It was never meant to be a very complete playlist, and most of the usual suspects (Souvlaki, Loveless and such) have been covered in many other playlists. I totally agree though that the bands and songs you mention are worthy of inclusion on any cool list!


----------



## ProfoundSilence

4 minutes in and it's a single chord held straight duple meter and extremely effective. 

no fancy modulation or harmony, no syncopation. 

I try to stay grounded and listen to music that isn't complicated. 

the motif for deep down low is insanely simple but extremely effective.


----------



## jonnybutter

Not a band, but a great artist a lot of people don't know about.


----------



## barteredbride

Japanese electro band Yellow Magic Orchestra from late 70s early 80s...

Those who are into Eric Clapton, might recognise where he got the riff from!


----------



## doctoremmet

barteredbride said:


> Japanese electro band Yellow Magic Orchestra from late 70s early 80s...
> 
> Those who are into Eric Clapton, might recognise where he got the riff from!



Great band. I recently gave their albums a spin again. Such innovative quirky fun stuff. The solo albums by Sakamoto and Yukihiro Takahasi are also quite interesting. Thx for posting this...


----------



## barteredbride

doctoremmet said:


> Great band. I recently gave their albums a spin again. Such innovative quirky fun stuff. The solo albums by Sakamoto and Yukihiro Takahasi are also quite interesting. Thx for posting this...



Cool I´ll check-em out!

The hook was also used on the Goldie Lookin Chain song: Your mothers Got a Penis. From the album Straight Outta Newport.

But I thought maybe more people would have heard of Clapton !


----------



## cuttime

cuttime said:


> Been going back and listening to everything by XTC. Andy Partridge had some incredible songwriting chops, and he could take a melody or hook and take it places no one would ever expect. Good vocals and instruments, too.


Has anyone seen the movie "Vivarium"? I was kind of iffy on my enjoyment of the movie, but was utterly gobsmacked over the end credit music.


----------



## tf-drone

ProfoundSilence said:


> 4 minutes in and it's a single chord held straight duple meter and extremely effective.
> 
> no fancy modulation or harmony, no syncopation.
> 
> I try to stay grounded and listen to music that isn't complicated.
> 
> the motif for deep down low is insanely simple but extremely effective.

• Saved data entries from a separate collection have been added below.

/-- Which instructions write which state, in a step that raises no fault: no instruction writes the keypad, DT is written
only by Fx15, ST by Fx18, I by Annn, Fx1E and Fx29, the stack slots by 2nnn, SP by 2nnn and 00EE, the framebuffer and the
redraw flag by 00E0 and Dxyn, memory by Fx33 and Fx55 (10_state.md R23, R25–R31; C1, C2; D9, log entry 12). -/
def Obligations.OnlyNamedInstructionsWrite : Prop :=
  ∀ (i : Instr) (s t : State), s.status = .running → exec i s = .next t → t.status = .running →
    t.key = s.key ∧
    (t.dt ≠ s.dt → ∃ x, i = .ldDtVx x) ∧
    (t.st ≠ s.st → ∃ x, i = .ldStVx x) ∧
    (t.i ≠ s.i → (∃ nnn, i = .ldI nnn) ∨ (∃ x, i = .addI x) ∨ ∃ x, i = .ldF x) ∧
    (t.stack ≠ s.stack → ∃ nnn, i = .call nnn) ∧
    (t.sp ≠ s.sp → i = .ret ∨ ∃ nnn, i = .call nnn) ∧
    (t.fb ≠ s.fb ∨ t.redraw ≠ s.redraw → i = .cls ∨ ∃ x y n, i = .drw x y n) ∧
    (t.mem ≠ s.mem → (∃ x, i = .ldB x) ∨ ∃ x, i = .storeRegs x)

/-- VF is written only by the instructions of 10_state.md R22's table and by those whose destination field is F, or whose
destination range ends there (FF65) (D9, log entry 12). -/
def Obligations.OnlyNamedInstructionsWriteVF : Prop :=
  ∀ (i : Instr) (s t : State), s.status = .running → exec i s = .next t → t.status = .running → t.v[vf] ≠ s.v[vf] →
    (∃ x y, i = .addReg x y ∨ i = .subReg x y ∨ i = .shr x y ∨ i = .subnReg x y ∨ i = .shl x y) ∨
    (∃ x y n, i = .drw x y n) ∨
    (∃ kk, i = .ldImm vf kk ∨ i = .addImm vf kk ∨ i = .rnd vf kk) ∨
    (∃ y, i = .ldReg vf y ∨ i = .orReg vf y ∨ i = .andReg vf y ∨ i = .xorReg vf y) ∨
    i = .ldVxDt vf ∨ i = .ldVxK vf ∨ i = .loadRegs vf

/-- ST, `redraw` and the stack slots at index ≥ SP are invisible to a program: two machines that differ only there step
alike, to the same status, and where no fault was raised to states that again differ only there (10_state.md R36). The two
have equal draw counters, so a Cxkk draws the same free byte in both: the statement speaks of two runs with the same RNG input
(log entry 3). -/
def Obligations.HiddenStateIsInvisible : Prop :=
  ∀ s s' t : State, SameVisible s s' → step s = .next t →
    ∃ t', step s' = .next t' ∧ t'.status = t.status ∧ (t.status = .running → SameVisible t t')

/-- Instruction memory has no hazard: after a store by Fx33 or Fx55, and after a `load`, a fetch at any pc reads the stored
bytes where they lie and what memory held elsewhere; the stores leave pc, so that the very next fetch is one such (20_memory.md
R64, 70_reset_and_hazards.md R258; stores below 0x200 by the spec's D3, log entry 8; a `load` at any time by D16, log entry
16). -/
def Obligations.StoreIsSeenByNextFetch : Prop :=
  ∀ s : State, s.mem.wf →
    (∀ x : RegIndex, s.i.toNat + x.val < 4096 → ∃ t, exec (.storeRegs x) s = .next t ∧ t.pc = s.pc ∧
      FetchSees (fun a => if s.i.toNat ≤ a ∧ a ≤ s.i.toNat + x.val then s.v[a - s.i.toNat]? else none) s t) ∧
    (∀ x : RegIndex, s.i.toNat + 2 < 4096 → ∃ t, exec (.ldB x) s = .next t ∧ t.pc = s.pc ∧
      FetchSees (fun a => if s.i.toNat ≤ a ∧ a ≤ s.i.toNat + 2 then
        some (BitVec.ofNat 8 (s.v[x].toNat / 10 ^ (2 - (a - s.i.toNat)) % 10)) else none) s t) ∧
    ∀ image : List Byte, s.status = .running → image.length ≤ 3584 →
      ∃ t, command (.load image) s = .next (t, .ok) ∧ t.pc = s.pc ∧
        FetchSees (fun a => if 0x200 ≤ a then image[a - 0x200]? else none) s t

/-- A program finished at H stays there: the self-jump changes nothing (70_reset_and_hazards.md R261; D25, log entry 23). -/
def Obligations.FinishedMachineStaysFinished : Prop :=
  ∀ (s : State) (h : Word), s.FinishedAt h → step s = .next s

/-! ### Control flow (40_control_flow.md) -/

/-- 40_control_flow.md R100: 00EE pops the return address, and underflows when SP = 0. That a popped address past memory faults
only at the next fetch, as MemoryOutOfRange with that address, is the spec's D1, D14 and D30 (log entries 11 and 27). -/
def Obligations.ReturnPopsThePc : Prop :=
  decodeWord 0x00EE = some .ret ∧
  (∀ (s : State) (k : Fin 16), s.sp.val = k.val + 1 →
    ∃ t, exec .ret s = .next t ∧ t.sp.val = k.val ∧ t.pc = s.stack[k] ∧ OnlyChanges [.pc, .sp] s t ∧
      (t.status = .running → 0x1000 ≤ t.pc.toNat → Raises (step t) (.memoryOutOfRange t.pc.toNat))) ∧
  ∀ s : State, s.sp.val = 0 → Raises (exec .ret s) .stackUnderflow

/-- 40_control_flow.md R101: 1nnn sets pc to nnn and changes nothing else; a jump to 0xFFF makes the next fetch fault. That the
fault is MemoryOutOfRange(0x1000), at the fetch and not at the jump, is the spec's D1, D14 and D30 (log entries 11 and 27). -/
def Obligations.JumpSetsThePc : Prop :=
  ∀ nnn : BitVec 12, decodeWord (wordNNN 0x1 nnn.toNat) = some (.jp nnn) ∧
    ∀ s : State, ∃ t, exec (.jp nnn) s = .next t ∧ t.pc.toNat = nnn.toNat ∧ OnlyChanges [.pc] s t ∧
      (t.status = .running → nnn.toNat = 0xFFF → Raises (step t) (.memoryOutOfRange 0x1000))

/-- 40_control_flow.md R102: 2nnn pushes the advanced pc, and overflows when SP = 16. -/
def Obligations.CallPushesThePc : Prop :=
  ∀ nnn : BitVec 12, decodeWord (wordNNN 0x2 nnn.toNat) = some (.call nnn) ∧
    (∀ (s : State) (k : Fin 16), s.sp.val = k.val →
      ∃ t, exec (.call nnn) s = .next t ∧ t.stack[k] = s.pc ∧ (∀ j : Fin 16, j ≠ k → t.stack[j] = s.stack[j]) ∧
        t.sp.val = k.val + 1 ∧ t.pc.toNat = nnn.toNat ∧ OnlyChanges [.pc, .sp, .stack] s t) ∧
    ∀ s : State, s.sp.val = 16 → Raises (exec (.call nnn) s) .stackOverflow

/-- A call at address A and a 00EE at its target bring the machine back to A + 2 with SP as before (95_test_vectors.md S3 as
corrected by C4; 40_control_flow.md R100, R102). -/
def Obligations.CallThenReturn : Prop :=
  ∀ (s : State) (nnn : BitVec 12), s.status = .running → s.sp.val < 16 → fetchInstr s = .ok (.call nnn) →
    fetchInstr { s with pc := immTarget nnn } = .ok .ret →
    ∃ t u, step s = .next t ∧ t.pc.toNat = nnn.toNat ∧ step t = .next u ∧ u.pc = s.pc + 2 ∧ u.sp = s.sp ∧
      OnlyChanges [.pc, .stack] s u

/-- 40_control_flow.md R103 and R104: the immediate skips add 2 to the advanced pc when Vx = kk, and when Vx ≠ kk. -/
def Obligations.ImmediateSkips : Prop :=
  ∀ (x : RegIndex) (kk : Byte),
    decodeWord (wordXKK 0x3 x.val kk.toNat) = some (.seImm x kk) ∧
    decodeWord (wordXKK 0x4 x.val kk.toNat) = some (.sneImm x kk) ∧
    ∀ s : State, ∃ t u, exec (.seImm x kk) s = .next t ∧ exec (.sneImm x kk) s = .next u ∧
      t.pc.toNat = (if s.v[x].toNat = kk.toNat then (s.pc.toNat + 2) % 65536 else s.pc.toNat) ∧
      u.pc.toNat = (if s.v[x].toNat ≠ kk.toNat then (s.pc.toNat + 2) % 65536 else s.pc.toNat) ∧
      OnlyChanges [.pc] s t ∧ OnlyChanges [.pc] s u

/-- 40_control_flow.md R105 and R106: the register skips add 2 to the advanced pc when Vx = Vy, and when Vx ≠ Vy; with a
nonzero low nibble their words are illegal (30_encoding.md R76; the spec's D10, log entry 13). -/
def Obligations.RegisterSkips : Prop :=
  ∀ x y : RegIndex,
    decodeWord (wordXYN 0x5 x.val y.val 0x0) = some (.seReg x y) ∧
    decodeWord (wordXYN 0x9 x.val y.val 0x0) = some (.sneReg x y) ∧
    (∀ n, 1 ≤ n → n ≤ 15 → decodeWord (wordXYN 0x5 x.val y.val n) = none ∧ decodeWord (wordXYN 0x9 x.val y.val n) = none) ∧
    ∀ s : State, ∃ t u, exec (.seReg x y) s = .next t ∧ exec (.sneReg x y) s = .next u ∧
      t.pc.toNat = (if s.v[x].toNat = s.v[y].toNat then (s.pc.toNat + 2) % 65536 else s.pc.toNat) ∧
      u.pc.toNat = (if s.v[x].toNat ≠ s.v[y].toNat then (s.pc.toNat + 2) % 65536 else s.pc.toNat) ∧
      OnlyChanges [.pc] s t ∧ OnlyChanges [.pc] s u

/-- 40_control_flow.md R107: Bnnn sets pc to nnn + V0, at most 0x10FE; a target of 0xFFF or more makes the next fetch fault.
That fault's recorded address, max(pc, 0x1000), is the spec's D1 and D14 (60_exceptions.md R214, log entry 11), its place at
the fetch D30 (log entry 27). -/
def Obligations.IndexedJump : Prop :=
  ∀ nnn : BitVec 12, decodeWord (wordNNN 0xB nnn.toNat) = some (.jpV0 nnn) ∧
    ∀ s : State, ∃ t, exec (.jpV0 nnn) s = .next t ∧ t.pc.toNat = nnn.toNat + s.v[0].toNat ∧ t.pc.toNat ≤ 0x10FE ∧
      OnlyChanges [.pc] s t ∧
      (t.status = .running → 0xFFF ≤ t.pc.toNat → Raises (step t) (.memoryOutOfRange (max t.pc.toNat 0x1000)))

/-! ### Register arithmetic and logic (41_alu.md) -/

/-- 41_alu.md R120: 6xkk writes kk to Vx and nothing else. -/
def Obligations.LoadImmediate : Prop :=
  ∀ (x : RegIndex) (kk : Byte), decodeWord (wordXKK 0x6 x.val kk.toNat) = some (.ldImm x kk) ∧
    ∀ s : State, ∃ t, exec (.ldImm x kk) s = .next t ∧ t.v[x] = kk ∧ OnlyRegs [x] s t ∧ OnlyChanges [.v] s t

/-- 41_alu.md R121: 7xkk adds kk to Vx mod 256; VF is written only when x = F. -/
def Obligations.AddImmediateWraps : Prop :=
  ∀ (x : RegIndex) (kk : Byte), decodeWord (wordXKK 0x7 x.val kk.toNat) = some (.addImm x kk) ∧
    ∀ s : State, ∃ t, exec (.addImm x kk) s = .next t ∧ t.v[x].toNat = (s.v[x].toNat + kk.toNat) % 256 ∧
      OnlyRegs [x] s t ∧ OnlyChanges [.v] s t

/-- 41_alu.md R122: 8xy0 copies Vy to Vx and changes nothing else. -/
def Obligations.CopyRegister : Prop :=
  ∀ x y : RegIndex, decodeWord (wordXYN 0x8 x.val y.val 0x0) = some (.ldReg x y) ∧
    ∀ s : State, ∃ t, exec (.ldReg x y) s = .next t ∧ t.v[x] = s.v[y] ∧ OnlyRegs [x] s t ∧ OnlyChanges [.v] s t

/-- 41_alu.md R123–R125: 8xy1, 8xy2 and 8xy3 combine Vx and Vy bit by bit into Vx; VF is unchanged unless x = F (the spec's
D9, log entry 12). -/
def Obligations.LogicBitByBit : Prop :=
  ∀ (x y : RegIndex) (s : State), ∃ t u w,
    exec (.orReg x y) s = .next t ∧ exec (.andReg x y) s = .next u ∧ exec (.xorReg x y) s = .next w ∧
    (∀ b, b < 8 → t.v[x].getLsbD b = (s.v[x].getLsbD b || s.v[y].getLsbD b) ∧
      u.v[x].getLsbD b = (s.v[x].getLsbD b && s.v[y].getLsbD b) ∧
      w.v[x].getLsbD b = (s.v[x].getLsbD b != s.v[y].getLsbD b)) ∧
    OnlyRegs [x] s t ∧ OnlyChanges [.v] s t ∧ OnlyRegs [x] s u ∧ OnlyChanges [.v] s u ∧
    OnlyRegs [x] s w ∧ OnlyChanges [.v] s w

/-- 41_alu.md R126: 8xy4 leaves the sum mod 256 in Vx and the carry in VF; when x = F, VF holds the carry (R133, the spec's
D21, log entry 19). -/
def Obligations.AddWithCarry : Prop :=
  ∀ (x y : RegIndex) (s : State), ∃ t, exec (.addReg x y) s = .next t ∧
    (x ≠ vf → t.v[x].toNat = (s.v[x].toNat + s.v[y].toNat) % 256) ∧
    t.v[vf].toNat = (if 255 < s.v[x].toNat + s.v[y].toNat then 1 else 0) ∧
    OnlyRegs [x, vf] s t ∧ OnlyChanges [.v] s t

/-- 41_alu.md R127 and R129: 8xy5 and 8xy7 leave the difference mod 256 in Vx and NOT borrow in VF; when x = F, VF holds the
flag (R133, the spec's D21, log entry 19). -/
def Obligations.SubtractWithoutBorrow : Prop :=
  ∀ (x y : RegIndex) (s : State), ∃ t u, exec (.subReg x y) s = .next t ∧ exec (.subnReg x y) s = .next u ∧
    (x ≠ vf → t.v[x].toNat = (s.v[x].toNat + 256 - s.v[y].toNat) % 256 ∧
      u.v[x].toNat = (s.v[y].toNat + 256 - s.v[x].toNat) % 256) ∧
    t.v[vf].toNat = (if s.v[x].toNat ≥ s.v[y].toNat then 1 else 0) ∧
    u.v[vf].toNat = (if s.v[y].toNat ≥ s.v[x].toNat then 1 else 0) ∧
    OnlyRegs [x, vf] s t ∧ OnlyChanges [.v] s t ∧ OnlyRegs [x, vf] s u ∧ OnlyChanges [.v] s u

/-- 41_alu.md R128: 8xy6 leaves Vx / 2 in Vx and the bit shifted out in VF, whatever Vy is (D29, log entry 26); when x = F,
VF ends 0 (R133, the spec's D20, log entry 19). -/
def Obligations.ShiftRight : Prop :=
  ∀ (x y : RegIndex) (s : State), ∃ t, exec (.shr x y) s = .next t ∧
    (x ≠ vf → t.v[x].toNat = s.v[x].toNat / 2 ∧ t.v[vf].toNat = s.v[x].toNat % 2) ∧
    (x = vf → t.v[vf] = 0) ∧ OnlyRegs [x, vf] s t ∧ OnlyChanges [.v] s t

/-- 41_alu.md R130: 8xyE leaves 2·Vx mod 256 in Vx and the bit shifted out in VF, whatever Vy is (D29, log entry 26); when
x = F, VF ends 0 or 2, twice the old top bit (R133, the spec's D20, log entry 19). -/
def Obligations.ShiftLeft : Prop :=
  ∀ (x y : RegIndex) (s : State), ∃ t, exec (.shl x y) s = .next t ∧
    (x ≠ vf → t.v[x].toNat = 2 * s.v[x].toNat % 256 ∧ t.v[vf].toNat = s.v[x].toNat / 128) ∧
    (x = vf → t.v[vf].toNat = 2 * (s.v[vf].toNat / 128)) ∧ OnlyRegs [x, vf] s t ∧ OnlyChanges [.v] s t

Wow, mindblowing! But the underlaying drones and near-to-freeze reverb seem not so simple.


----------



## SupremeFist

I am teaching myself drums so right now it's all about playing along to the Strokes, QOTSA and Chili Peppers. 🤘🏻


----------



## ashh




----------



## doctoremmet

Ok. Time for some freaky Rhodes and violin - in weird time signatures. Or, as my girlfriend calls this, “music that induces an instant nervous breakdown”:


----------



## doctoremmet

She may be right.... now I need this to unwind:


----------



## doctoremmet

Recognize the sample!


----------



## doctoremmet

Latest playlist. Enjoy. Tracks above are included:


----------



## Morning Coffee

A long time favourite for me.


----------



## Gutto Ze

I discovered House of Waters a few months ago. Instantly fell in love and listened to their whole catalogue haha.


----------



## Technostica

Soundhound said:


> Kills me every time I hear it.



I love Jill Scott but the BB King version from 72 is what really gets me.
Not sure who cut the original?


----------



## Rasmus Hartvig

I've been loving The Dowling Poole for the few months I've known about them. Stellar, classic, and very eclectic british songwriting with nuanced arrangements that seems almost orchestral in detail (Willie Dowling is a TV and Film composer, so no surprise there). Cheeky enough to write a pop/rock song that is both partly in 11/8 and seems to borrow from the fast vocalizations of One Note Samba:


----------



## SvenE

NIN always has been and probably always will be. They have been a constant in my life (oddly enough the other one is Hans Zimmer). Many Artist have scored the soundtrack of my life but NIN has always been the epic final in each chapter.


----------



## barteredbride

Playing this today... and dogs on album covers are always welcome


----------



## Zanderhsu

I very like Japanese's band "Dir en grey" very cool!


----------



## doctoremmet

This saturday a seminal new wave album turns 40!


----------



## Michel Simons

doctoremmet said:


> This saturday a seminal new wave album turns 40!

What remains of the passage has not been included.